● What you are asked to do: Every line in the records below between the one holding "n h; exact h" and the one holding "exact hall _ _ (List.mem_finRange n)", inclusive, is to be set down exactly; all other lines are to be left out.

##############################

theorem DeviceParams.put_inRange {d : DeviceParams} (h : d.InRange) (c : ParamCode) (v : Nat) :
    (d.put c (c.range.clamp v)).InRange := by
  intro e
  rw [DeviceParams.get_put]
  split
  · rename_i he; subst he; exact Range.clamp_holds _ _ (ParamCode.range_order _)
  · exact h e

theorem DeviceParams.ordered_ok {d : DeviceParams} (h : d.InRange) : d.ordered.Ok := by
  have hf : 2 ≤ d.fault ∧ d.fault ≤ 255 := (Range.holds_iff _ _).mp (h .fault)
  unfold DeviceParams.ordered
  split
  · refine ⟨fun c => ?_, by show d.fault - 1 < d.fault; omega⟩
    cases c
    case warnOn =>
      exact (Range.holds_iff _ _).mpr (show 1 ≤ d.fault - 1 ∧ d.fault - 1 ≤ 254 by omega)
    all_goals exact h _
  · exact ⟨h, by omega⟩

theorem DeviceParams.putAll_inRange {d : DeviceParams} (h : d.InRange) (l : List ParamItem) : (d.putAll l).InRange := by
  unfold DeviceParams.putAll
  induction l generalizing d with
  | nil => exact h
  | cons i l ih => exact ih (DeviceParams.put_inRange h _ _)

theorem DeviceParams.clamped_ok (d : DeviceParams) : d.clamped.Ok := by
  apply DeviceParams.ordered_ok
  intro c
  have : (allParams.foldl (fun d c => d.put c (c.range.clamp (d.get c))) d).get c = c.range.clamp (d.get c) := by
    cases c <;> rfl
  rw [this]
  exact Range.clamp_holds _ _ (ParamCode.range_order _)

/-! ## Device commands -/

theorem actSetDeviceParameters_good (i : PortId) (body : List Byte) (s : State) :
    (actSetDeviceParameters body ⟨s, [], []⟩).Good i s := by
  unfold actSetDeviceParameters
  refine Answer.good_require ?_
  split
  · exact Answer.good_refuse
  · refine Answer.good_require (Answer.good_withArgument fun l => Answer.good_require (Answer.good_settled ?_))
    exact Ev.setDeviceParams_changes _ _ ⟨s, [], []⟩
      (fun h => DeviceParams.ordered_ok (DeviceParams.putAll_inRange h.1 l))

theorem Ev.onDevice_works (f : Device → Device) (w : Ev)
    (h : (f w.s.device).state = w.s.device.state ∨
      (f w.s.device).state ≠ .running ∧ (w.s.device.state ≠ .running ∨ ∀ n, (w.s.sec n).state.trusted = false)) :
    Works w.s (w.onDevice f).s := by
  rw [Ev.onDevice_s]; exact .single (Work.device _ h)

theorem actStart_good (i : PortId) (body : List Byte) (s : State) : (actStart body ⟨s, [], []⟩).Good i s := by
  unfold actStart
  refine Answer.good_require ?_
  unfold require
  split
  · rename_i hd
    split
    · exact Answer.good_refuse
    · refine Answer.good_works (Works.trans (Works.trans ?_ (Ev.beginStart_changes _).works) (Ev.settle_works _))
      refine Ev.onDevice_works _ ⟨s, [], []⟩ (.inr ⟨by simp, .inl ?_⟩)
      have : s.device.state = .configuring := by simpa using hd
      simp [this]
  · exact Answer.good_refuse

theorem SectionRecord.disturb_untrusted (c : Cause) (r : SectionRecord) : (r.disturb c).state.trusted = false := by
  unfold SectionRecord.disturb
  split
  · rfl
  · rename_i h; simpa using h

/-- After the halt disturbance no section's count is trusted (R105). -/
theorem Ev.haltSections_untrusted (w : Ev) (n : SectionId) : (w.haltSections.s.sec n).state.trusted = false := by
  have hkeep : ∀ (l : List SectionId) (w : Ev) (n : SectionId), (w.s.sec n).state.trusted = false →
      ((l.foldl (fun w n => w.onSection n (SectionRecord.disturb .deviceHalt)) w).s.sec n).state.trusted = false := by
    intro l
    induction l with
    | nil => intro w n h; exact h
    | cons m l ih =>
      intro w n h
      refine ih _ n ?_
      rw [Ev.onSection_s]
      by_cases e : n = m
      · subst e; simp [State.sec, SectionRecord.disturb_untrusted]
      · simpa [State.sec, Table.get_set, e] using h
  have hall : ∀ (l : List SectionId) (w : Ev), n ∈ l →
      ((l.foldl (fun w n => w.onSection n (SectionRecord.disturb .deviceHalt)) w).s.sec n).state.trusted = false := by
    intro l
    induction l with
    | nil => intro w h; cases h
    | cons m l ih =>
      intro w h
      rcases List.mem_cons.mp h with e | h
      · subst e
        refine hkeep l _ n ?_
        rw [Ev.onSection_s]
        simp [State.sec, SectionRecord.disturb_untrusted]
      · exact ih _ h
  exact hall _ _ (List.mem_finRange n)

##############################

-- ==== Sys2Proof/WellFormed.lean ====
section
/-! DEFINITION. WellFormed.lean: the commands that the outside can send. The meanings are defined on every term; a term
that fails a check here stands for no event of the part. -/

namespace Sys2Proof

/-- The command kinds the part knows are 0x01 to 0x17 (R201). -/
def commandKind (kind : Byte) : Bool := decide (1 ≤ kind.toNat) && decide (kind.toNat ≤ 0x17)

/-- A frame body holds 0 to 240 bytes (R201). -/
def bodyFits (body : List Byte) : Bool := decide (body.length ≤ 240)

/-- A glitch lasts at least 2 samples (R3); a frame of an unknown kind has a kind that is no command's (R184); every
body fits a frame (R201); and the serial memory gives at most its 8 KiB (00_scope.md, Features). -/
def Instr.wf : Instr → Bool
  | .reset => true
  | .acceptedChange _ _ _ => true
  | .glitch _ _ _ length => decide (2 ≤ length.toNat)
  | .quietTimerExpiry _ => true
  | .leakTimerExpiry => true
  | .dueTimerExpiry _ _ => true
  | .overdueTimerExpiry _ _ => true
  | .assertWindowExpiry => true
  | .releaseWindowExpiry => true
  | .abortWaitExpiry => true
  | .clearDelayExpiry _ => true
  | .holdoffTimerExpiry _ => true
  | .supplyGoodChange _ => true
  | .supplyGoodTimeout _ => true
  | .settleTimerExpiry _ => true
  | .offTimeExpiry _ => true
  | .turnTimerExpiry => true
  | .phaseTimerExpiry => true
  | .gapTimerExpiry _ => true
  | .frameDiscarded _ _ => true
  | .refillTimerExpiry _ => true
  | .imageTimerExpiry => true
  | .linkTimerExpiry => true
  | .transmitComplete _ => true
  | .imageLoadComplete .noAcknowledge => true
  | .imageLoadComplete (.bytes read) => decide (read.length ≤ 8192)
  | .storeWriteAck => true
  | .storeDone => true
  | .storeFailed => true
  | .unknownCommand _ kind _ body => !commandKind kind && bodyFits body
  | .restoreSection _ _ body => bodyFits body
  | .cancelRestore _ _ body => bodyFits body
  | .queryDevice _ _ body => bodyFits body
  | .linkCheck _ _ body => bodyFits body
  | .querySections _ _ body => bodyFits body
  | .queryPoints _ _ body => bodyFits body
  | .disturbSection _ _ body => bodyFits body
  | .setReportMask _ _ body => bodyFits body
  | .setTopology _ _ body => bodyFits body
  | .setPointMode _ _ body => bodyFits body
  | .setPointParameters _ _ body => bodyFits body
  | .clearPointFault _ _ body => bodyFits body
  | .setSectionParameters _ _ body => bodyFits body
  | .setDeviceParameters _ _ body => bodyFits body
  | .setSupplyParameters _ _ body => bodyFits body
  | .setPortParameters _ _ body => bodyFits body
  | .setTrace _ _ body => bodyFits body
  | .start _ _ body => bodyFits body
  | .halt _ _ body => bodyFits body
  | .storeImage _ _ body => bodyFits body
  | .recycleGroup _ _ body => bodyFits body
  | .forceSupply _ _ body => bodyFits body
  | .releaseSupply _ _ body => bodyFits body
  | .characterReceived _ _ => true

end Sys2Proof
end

##############################

● Solution:
    | nil => intro w n h; exact h
    | cons m l ih =>
      intro w n h
      refine ih _ n ?_
      rw [Ev.onSection_s]
      by_cases e : n = m
      · subst e; simp [State.sec, SectionRecord.disturb_untrusted]
      · simpa [State.sec, Table.get_set, e] using h
  have hall : ∀ (l : List SectionId) (w : Ev), n ∈ l →
      ((l.foldl (fun w n => w.onSection n (SectionRecord.disturb .deviceHalt)) w).s.sec n).state.trusted = false := by
    intro l
    induction l with
    | nil => intro w h; cases h
    | cons m l ih =>
      intro w h
      rcases List.mem_cons.mp h with e | h
      · subst e
        refine hkeep l _ n ?_
        rw [Ev.onSection_s]
        simp [State.sec, SectionRecord.disturb_untrusted]
      · exact ih _ h
  exact hall _ _ (List.mem_finRange n)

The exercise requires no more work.